Archive for the 'G' Category

GA’ZEFUL. adj.


GA’ZEFUL. adj. [gaze and full.] Looking intently.
The brightness of her beauty clear,
The ravisht hearts of gazeful men might rear
To admiration of that heavenly light. Spenser on Beauty.

GA’MUT. n.s.


GA’MUT. n.s. [gama, Italian.] The scale of musical notes.
Madam, before you touch the instrument,
To learn the order of my fingering,
I must begin with rudiments of art,
To teach you gamut in a briefer sort. Shakespeare.
When by the gamut some musicians make
A perfect song, others will undertake,
By the same gamut chang’d, to equal it:
Things simply good can never be unfit. Donne.
Long has a race of heroes fill’d the stage,
That rant by note, and through the gamut rage;
In songs and airs express their martial fire,
Combat in trills, and in a feuge expire. Addison.

GAM’BOL. n.s.


GAM’BOL. n.s. [from the verb.]
I. A skip; a hop; a leap for joy.
A gentleman had got a favourite spaniel, that would be still
toying and leaping upon him, and playing a thousand pretty
gambols. L’Estrange’s Fables.
Bacchus through the conquer’d Indies rode,
And beasts in gambols frisk’d before their honest god. Dryden.
2. A frolick; a wild prank.
For who did ever play his gambo’s,
With such insufferable rambles? Hudibras, p. iii. cant. 2.

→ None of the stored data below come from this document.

-- ==== Sys2Proof/Config.lean ====
section
/-! DEFINITION. Fixed figures of the part, and the free values: bytes that a reply carries and whose
value the spec does not state. A free value is an opaque constant, so nothing can be proved about
which value it is. -/

namespace Sys2Proof

/-- The enumerated fields of replies whose codes section 11.3 does not list (log entry 7). -/
inductive UnlistedField where
  | beamState | fireState | sensorState | commandSource | damperPhase | fadeDirection
  | groupState | relay | blindPhase | queueKind | railState
  | supervisionState | keepaliveOutcome | imageState | storeState
  deriving DecidableEq, Repr

/-- The code byte of the `n`-th value (in the order the owning rule names the values) of an enumerated
reply field whose codes the spec does not list. A free value (log entry 7). -/
opaque Config.unlistedCode : UnlistedField → Nat → Byte

/-- What a two-byte time or count field carries for a value that does not fit it, the all-ones code
being taken by "absent" (R196). A free value (log entry 9). -/
opaque Config.wideField : Nat → Half

/-- What a one-byte field carries for a value that does not fit it. A free value (log entry 9). -/
opaque Config.wideByte : Nat → Byte

/-- The vendor code IDENT reports (R184 gives no value). A free value (log entry 10). -/
opaque Config.vendorCode : Half

/-- The family code IDENT reports (R184 gives no value). A free value (log entry 10). -/
opaque Config.familyCode : Half

/-- The logic revision number IDENT reports (R184 gives no value). A free value (log entry 10). -/
opaque Config.logicRevision : Half

/-- The part number of R184. -/
def Config.partNumber : Nat := 7320

/-- The minutes of a week; the minute of week runs from 0 to one less (R25). -/
def Config.weekMinutes : Nat := 10080

/-- The largest value of the cycle minute C (R34). -/
def Config.cycleTop : Nat := 20159

/-- The entries a bank holds at most (R28). -/
def Config.bankSize : Nat := 48

/-- The notices the notice queue holds at most (R186). -/
def Config.noticeQueueSize : Nat := 16

/-- The frames the request queue holds, and the replies the reply queue holds, at most (R180). -/
def Config.linkQueueSize : Nat := 4

/-- The largest payload of a frame (R179). -/
def Config.maxPayload : Nat := 250

/-- The partition debounce of R1, in ms. -/
def Config.partitionDebounceMs : Nat := 5000

/-- The fire debounce of R19, in ms. -/
def Config.fireDebounceMs : Nat := 1000

/-- The time both beams must stay CLEAR for a BLOCKED channel to return to IDLE (R59), in ms. -/
def Config.blockClearMs : Nat := 2000

/-- The time after which a doorway counts as stuck (R60), in ms. -/
def Config.stuckMs : Nat := 600000

/-- The filter of a presence detector (R64) and of the rail-fault input (R161), in ms. -/
def Config.filterMs : Nat := 20

/-- The presence-forced delay of R68, in seconds. -/
def Config.forcedDelay : Nat := 60

/-- The sensor hold time of R166, in ms. -/
def Config.holdMs : Nat := 60000

/-- The limit of a damper calibration phase (R118), in ms. -/
def Config.calPhaseMs : Nat := 400000

/-- The least span of an accepted damper calibration (R119), in mV. -/
def Config.minSpan : Int := 4800

/-- The period of the temperature update (R121), in ms. -/
def Config.tempPeriodMs : Nat := 30000

/-- The freeze timer of R137, in ms. -/
def Config.freezeMs : Nat := 10000

/-- The deadband of a blind group (R148), in per-mille. -/
def Config.deadband : Nat := 30

/-- How near an end an estimate must lie for the end to be believed (R153, R154), in per-mille. -/
def Config.endBand : Nat := 200

/-- The pause of a reversing group (R150, R158), in ms. -/
def Config.reverseMs : Nat := 500

/-- The moment of the motor-ran test of R153, in ms. -/
def Config.runTestMs : Nat := 800

/-- The samples, 50 ms apart, that make up the 1 s of the STALL test of R153 (log entry 17). -/
def Config.stallSamples : Nat := 20

/-- The limit of a blind calibration leg (R158), in ms. -/
def Config.legLimitMs : Nat := 120000

/-- The least travel time of an accepted blind calibration (R158), in ms. -/
def Config.minTravelMs : Nat := 5000

/-- The hold timer of the sun flag (R145), in ms. -/
def Config.sunHoldMs : Nat := 3600000

/-- The settle timer of the rail (R160), in ms. -/
def Config.settleMs : Nat := 2000

/-- The linger timer of the rail (R160), in ms. -/
def Config.lingerMs : Nat := 60000

/-- The normal timer of a fault record (R173), in ms. -/
def Config.normalMs : Nat := 600000

/-- The write timer of the settings store (R190), in ms. -/
def Config.saveLimitMs : Nat := 1500

/-- The longest gap within a frame (R179), in ms. -/
def Config.gapMs : Nat := 20

/-- The current sample period of a blind group (R153), in ms. -/
def Config.currentPeriodMs : Nat := 50

/-- The lighting step period (R127), in ms. -/
def Config.lightingPeriodMs : Nat := 100

end Sys2Proof
end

GALLIMAUFRY. n.s. [galimafrée, French.]
I. A hoch-poch, or hash of several sorts of broken meat, a
medley. Hanmer.
They have made of our English tongue a gallimaufry, or
hodge-podge of all other speeches. Spenser.
2. Any inconsistent or ridiculous medley.
They have a dance, which the wenches say is a gallimaufry
of gambols, because they are not in’t. Shakesp. Winter’s Tale.
The painter who, under pretence of diverting the eyes,
would fill his picture with such varieties as alter the truth of
history, would make a ridiculous piece of painting, and a
mere gallimaufry of his work. Dryden’s Dufresnoy.
3. It is used by Shakespeare ludicrously of a woman.
Sir John affects thy wife.
–Why, sir, my wife is not young.
–He wooes both high and low, both rich and poor;
He loves thy gallimaufry, friend. Shakespeare.



GA’IRISHNESS. n.s. [from gairish.]
I. Finery; flaunting gaudiness.
2. Flighty or extravagant joy.
Let your hope be without vanity, or garishness of spirit, but
sober, grave and silent. Taylor’s Rule of living holy.